• _What you should do_
The lines to extract run from the first line of the entries through the line that contains "of STATUS.ERR (10_state.md R28). -/"; reproduce exactly those lines and no others.

• _Saved entries_

_ _ _ _ _

-- ==== Sys2Proof/Machine/State.lean ====
section
/-! DEFINITION. The state of the block as plain data: the registers of 10_state.md R21 to R29, the hidden state of R30,
the inputs and the answer of the port (20_memory.md R40), the parameters of 00_scope.md R9, the state after reset (R33),
and the reasons a step can stop. The block has no program counter, no register file and no memory (R20, R21, R12). -/

namespace Sys2Proof.Machine

/-- The outcome codes of STATUS.ERR (10_state.md R28). -/
inductive ErrCode where
  /-- 0: a command was accepted. -/
  | ok
  /-- 1: a CMD write of an illegal word was rejected. -/
  | illegal
  /-- 2: a write to IN0, IN1 or CMD was attempted while BUSY = 1. -/
  | busy
  /-- 3: ROUND or PERMUTE was written while RCNT = 8. -/
  | seq
deriving DecidableEq, Repr

/-- How far the engine is within one round (10_state.md R30, 41_permutation.md R108). -/
inductive Stage where
  /-- Before the round. -/
  | before
  /-- After constant addition. -/
  | constantsAdded
  /-- After the S-box layer. -/
  | substituted
deriving DecidableEq, Repr

/-- The engine's hidden progress through a permutation command (10_state.md R30): the round it is in, how far within
it, and the triple it holds there. -/
structure RoundWork where
  r : Nat
  stage : Stage
  v : Triple
deriving DecidableEq, Repr

/-- The square-and-multiply registers `result`, `b` and `e` (10_state.md R30, 40_field_arithmetic.md R84). -/
structure PowWork where
  result : Nat
  b : Nat
  e : Nat
deriving DecidableEq, Repr

/-- The opcode and operand values an in-flight command recorded at acceptance (10_state.md R29), with the engine's
progress through it (R30). -/
inductive Op where
  | nop
  | init (x y : Reg256)
  | round (v : Triple) (k : Fin NR) (w : RoundWork)
  | permute (v : Triple) (k : Fin NR) (w : RoundWork)
  | hash (x y : Reg256) (w : RoundWork)
  | modpow (b e : Reg256) (w : PowWork)
deriving DecidableEq, Repr

/-- The in-flight command record (10_state.md R29, R30): the command, and how many clock cycles are left to its
completion. -/
structure InFlight where
  op : Op
  remaining : Nat
deriving DecidableEq, Repr

/-- The six 256-bit registers of the window (20_memory.md R41). -/
inductive Bank where
  | in0
  | in1
  | s0
  | s1
  | s2
  | res
deriving DecidableEq, Repr

/-- What an aligned offset of the window names (20_memory.md R41). -/
inductive Target where
  | word (bank : Bank) (k : Fin 8)
  | cmd
  | status
deriving DecidableEq, Repr

/-- What the bus checks (a) to (c) make of a transaction (60_exceptions.md R155, 20_memory.md R41). -/
inductive Selected where
  /-- The address does not belong to the block. -/
  | outside
  /-- The port answers ERROR. -/
  | busError
  | target (t : Target)
deriving DecidableEq, Repr

/-- A transaction of the host on the port (20_memory.md R40): a byte address, an access width in bytes, and for a write
the data word. -/
inductive Transaction where
  | read (addr size : Nat)
  | write (addr size : Nat) (data : Word)
deriving DecidableEq, Repr

/-- The response of the port (20_memory.md R40). -/
inductive Resp where
  | okay
  | error
deriving DecidableEq, Repr

/-- What the port answers to a transaction: data and response for a read, a response for a write (20_memory.md R40). -/
inductive Answer where
  | read (data : Word) (resp : Resp)
  | write (resp : Resp)
deriving DecidableEq, Repr

/-- What the outside does in one clock cycle (20_memory.md R40): the level of the active-low reset input, and the
transaction of the host, if there is one. -/
structure Cycle where
  rstN : Bool
  txn : Option Transaction
deriving DecidableEq, Repr

/-- The state of the block. The first ten fields are the spec's registers and the in-flight record; `settling` is what
70_reset_and_hazards.md R171 makes a transaction depend on; the rest are the model's own: the inputs still to come, the
answer of the port in the last cycle, the counter of unspecified reads, and the parameters of 00_scope.md R9. -/
structure State where
  /-- IN0 (10_state.md R22). -/
  in0 : Reg256
  /-- IN1 (10_state.md R22). -/
  in1 : Reg256
  /-- S0 (10_state.md R23). -/
  s0 : FieldReg
  /-- S1 (10_state.md R23). -/
  s1 : FieldReg
  /-- S2 (10_state.md R23). -/
  s2 : FieldReg
  /-- RES (10_state.md R24). -/
  res : FieldReg
  /-- STATUS.BUSY (10_state.md R27). -/
  busy : Bool
  /-- STATUS.ERR (10_state.md R28). -/
  err : ErrCode
  /-- STATUS.RCNT, 0 to 8 (10_state.md R29). -/
  rcnt : Fin (NR + 1)
  /-- The in-flight command record (10_state.md R29, R30). -/
  inflight : Option InFlight
  /-- The last cycle was a reset cycle, so a transaction now is refused (70_reset_and_hazards.md R171). -/
  settling : Bool
  /-- The cycles the outside still drives, in order; once it is empty, cycles with `rst_n` = 1 and no transaction. -/
  port : List Cycle
  /-- What the port answered in the last cycle, `none` where there was no transaction. -/
  answer : Option Answer
  /-- How many unspecified reads there have been: the free values of Config are applied to it. -/
  draws : Nat
  /-- The parameters of 00_scope.md R9. No step changes them. -/
  params : Params
deriving DecidableEq, Repr

/-- Why the machine stops with a fault. -/
inductive Fault where
  /-- Raised by the port when a transaction's address lies outside [BASE, BASE + 0x100): such an address does not
  belong to the block (20_memory.md R41), so the spec gives it no effect here. Safe: the model stops where the system
  goes on elsewhere. -/
  | addressOutsideWindow
deriving DecidableEq, Repr

/-- Why the model gives a step no meaning. -/
inductive Refusal where
  /-- Raised by exec's arm of a command that has no meaning yet; no arm does. Safe. -/
  | notModelled (mnemonic : String)
  /-- Raised by the port on a transaction while `rst_n` = 0: 70_reset_and_hazards.md R171 calls the response
  unspecified and has a model refuse it. Safe: the model stops. -/
  | transactionDuringReset
  /-- Raised by the port on a transaction in the first clock cycle after `rst_n` rises: 70_reset_and_hazards.md R171
  calls the response unspecified and has a model refuse it. Safe: the model stops. -/
  | transactionInFirstCycle
deriving DecidableEq, Repr

/-- The parameters of the model's reset state (log entry 2, DESIGN CHOICE): the spec leaves every one OPEN. -/
def State.resetParams : Params :=
  ⟨0, ⟨0, 0, 0, Vector.replicate NR 0, 0, 0, []⟩⟩

/-- The machine right after reset (10_state.md R33, 70_reset_and_hazards.md R170): `rst_n` has just risen, so the
first cycle of R171 is still to come; no input is listed and nothing has been answered. -/
def State.reset : State where
  in0 := 0
  in1 := 0
  s0 := 0
  s1 := 0
  s2 := 0
  res := 0
  busy := false
  err := .ok
  rcnt := Fin.last NR
  inflight := none
  settling := true
  port := []
  answer := none
  draws := 0
  params := State.resetParams

end Sys2Proof.Machine
end

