-- ==== Sys2Proof/Machine/ModpowCommand.lean ====
section
/-! DEFINITION. The command MODPOW (40_field_arithmetic.md R90), at acceptance and at completion. -/

namespace Sys2Proof.Machine

/-- MODPOW at acceptance (40_field_arithmetic.md R90). -/
def execModpow (s : State) : Host.Outcome State Fault Refusal :=
  whenIdle s (.next (accept (latModpow s.params s.in1) (captureModpow s) s))

/-- MODPOW at completion: RES takes the result of the loop (40_field_arithmetic.md R90). -/
def completeModpow (w : PowWork) (s : State) : State :=
  retire { s with res := BitVec.ofNat 254 w.finish }

end Sys2Proof.Machine
end

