-- ==== Sys2Proof/Machine/Engine.lean ====
section
/-! DEFINITION. The engine agent (00_scope.md R14): its clock cycle while a command is in flight, and the completion
step (70_reset_and_hazards.md R176). -/

namespace Sys2Proof.Machine

/-- The engine's hidden progress in a cycle that does not complete the command (10_state.md R30). -/
def Op.advance : Op → Op
  | .nop => .nop
  | .init x y => .init x y
  | .round v k w => .round v k (w.advance (k.val + 1))
  | .permute v k w => .permute v k (w.advance NR)
  | .hash x y w => .hash x y (w.advance NR)
  | .modpow b e w => .modpow b e (if w.e = 0 then w else w.turn)

/-- All of a command's completion effects in one update (70_reset_and_hazards.md R176). -/
def complete : Op → State → State
  | .nop, s => completeNop s
  | .init x y, s => completeInit x y s
  | .round _ k w, s => completeRound k w s
  | .permute _ _ w, s => completePermute w s
  | .hash _ _ w, s => completeHash w s
  | .modpow _ _ w, s => completeModpow w s

/-- The engine's part of one clock cycle: nothing without an in-flight command; the completion when its latency is
over; else one cycle less remains (70_reset_and_hazards.md R176, R177). -/
def tick (s : State) : State :=
  match s.inflight with
  | none => s
  | some f =>
    if f.remaining ≤ 1 then complete f.op s
    else { s with inflight := some ⟨f.op.advance, f.remaining - 1⟩ }

end Sys2Proof.Machine
end

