-- ==== Sys2Proof/Laws/ModulusPrime.lean ====
section
/-! SUPPORT. P is prime (00_scope.md R7), by Lucas's test down a chain of factorisations of p - 1. -/

namespace Sys2Proof.Machine

/-- `r · b^e mod n` by squaring, for an exponent below `2 ^ fuel`. -/
def powMod (n : Nat) : Nat → Nat → Nat → Nat → Nat
  | 0, r, _, _ => r % n
  | fuel + 1, r, b, e => if e = 0 then r % n else powMod n fuel (if e % 2 = 1 then r * b % n else r) (b * b % n) (e / 2)

theorem powMod_eq (n fuel r b e : Nat) (he : e < 2 ^ fuel) : powMod n fuel r b e = r * b ^ e % n := by
  induction fuel generalizing r b e with
  | zero =>
    have : e = 0 := by simpa using he
    simp [powMod, this]
  | succ fuel ih =>
    unfold powMod
    split
    · rename_i h; simp [h]
    · have hlt : e / 2 < 2 ^ fuel := by rw [Nat.pow_succ] at he; omega
      rw [ih _ _ _ hlt]
      have hsq : (b * b % n) ^ (e / 2) % n = b ^ (2 * (e / 2)) % n := by
        rw [← Nat.pow_mod, ← pow_two, ← pow_mul]
      split
      · rw [Nat.mul_mod, hsq, Nat.mod_mod, ← Nat.mul_mod]
        conv_rhs => rw [show e = 2 * (e / 2) + 1 by omega, pow_succ]
        congr 1
        ring
      · rw [Nat.mul_mod, hsq, ← Nat.mul_mod]
        conv_rhs => rw [show e = 2 * (e / 2) by omega]

theorem zmod_pow_eq_one_iff {p : Nat} (hp : 1 < p) (a e fuel : Nat) (he : e < 2 ^ fuel) :
    (a : ZMod p) ^ e = 1 ↔ powMod p fuel 1 a e = 1 := by
  rw [powMod_eq _ _ _ _ _ he, one_mul, ← Nat.cast_one, ← Nat.cast_pow, ZMod.natCast_eq_natCast_iff',
    Nat.mod_eq_of_lt hp]

/-- Lucas's test on numbers: `qs` are primes whose powers make up p - 1. -/
theorem prime_of_lucas (p a fuel : Nat) (qs : List (Nat × Nat)) (hp : 1 < p) (hf : p < 2 ^ fuel)
    (hprime : ∀ q ∈ qs, Nat.Prime q.1) (hprod : (qs.map fun q => q.1 ^ q.2).prod = p - 1)
    (hone : powMod p fuel 1 a (p - 1) = 1) (hne : ∀ q ∈ qs, powMod p fuel 1 a ((p - 1) / q.1) ≠ 1) : Nat.Prime p := by
  refine lucas_primality p (a : ZMod p) ?_ ?_
  · exact (zmod_pow_eq_one_iff hp a _ fuel (by omega)).2 hone
  · intro q hq hdvd h1
    have hmem : ∃ x ∈ qs, x.1 = q := by
      rw [← hprod, Prime.dvd_prod_iff hq.prime] at hdvd
      obtain ⟨y, hy, hqy⟩ := hdvd
      obtain ⟨x, hx, rfl⟩ := List.mem_map.1 hy
      exact ⟨x, hx, ((Nat.prime_dvd_prime_iff_eq hq (hprime x hx)).1 (hq.dvd_of_dvd_pow hqy)).symm⟩
    obtain ⟨x, hx, rfl⟩ := hmem
    refine hne x hx ((zmod_pow_eq_one_iff hp a _ fuel ?_).1 h1)
    exact Nat.lt_of_le_of_lt (Nat.div_le_self _ _) (by omega)

theorem prime_405928799 : Nat.Prime 405928799 := by
  refine prime_of_lucas _ 22 30 [(2, 1), (11, 1), (3691, 1), (4999, 1)] (by decide +kernel) (by decide +kernel) ?_ (by decide +kernel) (by decide +kernel) (by decide +kernel)
  simp only [List.forall_mem_cons, List.not_mem_nil, false_imp_iff, implies_true, and_true]
  refine ⟨?_, ?_, ?_, ?_⟩ <;> norm_num

theorem prime_639533339 : Nat.Prime 639533339 := by
  refine prime_of_lucas _ 2 30 [(2, 1), (229, 1), (853, 1), (1637, 1)] (by decide +kernel) (by decide +kernel) ?_ (by decide +kernel) (by decide +kernel) (by decide +kernel)
  simp only [List.forall_mem_cons, List.not_mem_nil, false_imp_iff, implies_true, and_true]
  refine ⟨?_, ?_, ?_, ?_⟩ <;> norm_num

theorem prime_65865678001877903 : Nat.Prime 65865678001877903 := by
  refine prime_of_lucas _ 5 60 [(2, 1), (83, 1), (379, 1), (1637, 1), (639533339, 1)] (by decide +kernel) (by decide +kernel) ?_
    (by decide +kernel) (by decide +kernel) (by decide +kernel)
  simp only [List.forall_mem_cons, List.not_mem_nil, false_imp_iff, implies_true, and_true]
  refine ⟨?_, ?_, ?_, ?_, prime_639533339⟩ <;> norm_num

theorem prime_13818364434197438864469338081 : Nat.Prime 13818364434197438864469338081 := by
  refine prime_of_lucas _ 3 100 [(2, 5), (5, 1), (823, 1), (1593227, 1), (65865678001877903, 1)] (by decide +kernel)
    (by decide +kernel) ?_ (by decide +kernel) (by decide +kernel) (by decide +kernel)
  simp only [List.forall_mem_cons, List.not_mem_nil, false_imp_iff, implies_true, and_true]
  refine ⟨?_, ?_, ?_, ?_, prime_65865678001877903⟩ <;> norm_num

theorem prime_12048837557 : Nat.Prime 12048837557 := by
  refine prime_of_lucas _ 2 40 [(2, 2), (7, 2), (661, 1), (93001, 1)] (by decide +kernel) (by decide +kernel) ?_
    (by decide +kernel) (by decide +kernel) (by decide +kernel)
  simp only [List.forall_mem_cons, List.not_mem_nil, false_imp_iff, implies_true, and_true]
  refine ⟨?_, ?_, ?_, ?_⟩ <;> norm_num

theorem prime_5156902474397 : Nat.Prime 5156902474397 := by
  refine prime_of_lucas _ 2 50 [(2, 2), (107, 1), (12048837557, 1)] (by decide +kernel) (by decide +kernel) ?_
    (by decide +kernel) (by decide +kernel) (by decide +kernel)
  simp only [List.forall_mem_cons, List.not_mem_nil, false_imp_iff, implies_true, and_true]
  refine ⟨?_, ?_, prime_12048837557⟩ <;> norm_num

theorem prime_1670836401704629 : Nat.Prime 1670836401704629 := by
  refine prime_of_lucas _ 2 60 [(3, 4), (2, 2), (5156902474397, 1)] (by decide +kernel) (by decide +kernel) ?_
    (by decide +kernel) (by decide +kernel) (by decide +kernel)
  simp only [List.forall_mem_cons, List.not_mem_nil, false_imp_iff, implies_true, and_true]
  refine ⟨?_, ?_, prime_5156902474397⟩ <;> norm_num

/-- The field modulus is prime (R7). -/
theorem prime_P : Nat.Prime P := by
  refine prime_of_lucas _ 5 254 [(2, 28), (3, 2), (13, 1), (29, 1), (983, 1), (11003, 1), (237073, 1), (405928799, 1),
    (1670836401704629, 1), (13818364434197438864469338081, 1)] (by decide +kernel) (by decide +kernel) ?_ (by decide +kernel) (by decide +kernel)
    (by decide +kernel)
  simp only [List.forall_mem_cons, List.not_mem_nil, false_imp_iff, implies_true, and_true]
  refine ⟨?_, ?_, ?_, ?_, ?_, ?_, ?_, prime_405928799, prime_1670836401704629, prime_13818364434197438864469338081⟩ <;>
    norm_num

end Sys2Proof.Machine
end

_ _ _ _ _

• _Response to this task_
-- ==== Sys2Proof/Machine/State.lean ====
section
/-! DEFINITION. The state of the block as plain data: the registers of 10_state.md R21 to R29, the hidden state of R30,
the inputs and the answer of the port (20_memory.md R40), the parameters of 00_scope.md R9, the state after reset (R33),
and the reasons a step can stop. The block has no program counter, no register file and no memory (R20, R21, R12). -/

namespace Sys2Proof.Machine

/-- The outcome codes of STATUS.ERR (10_state.md R28). -/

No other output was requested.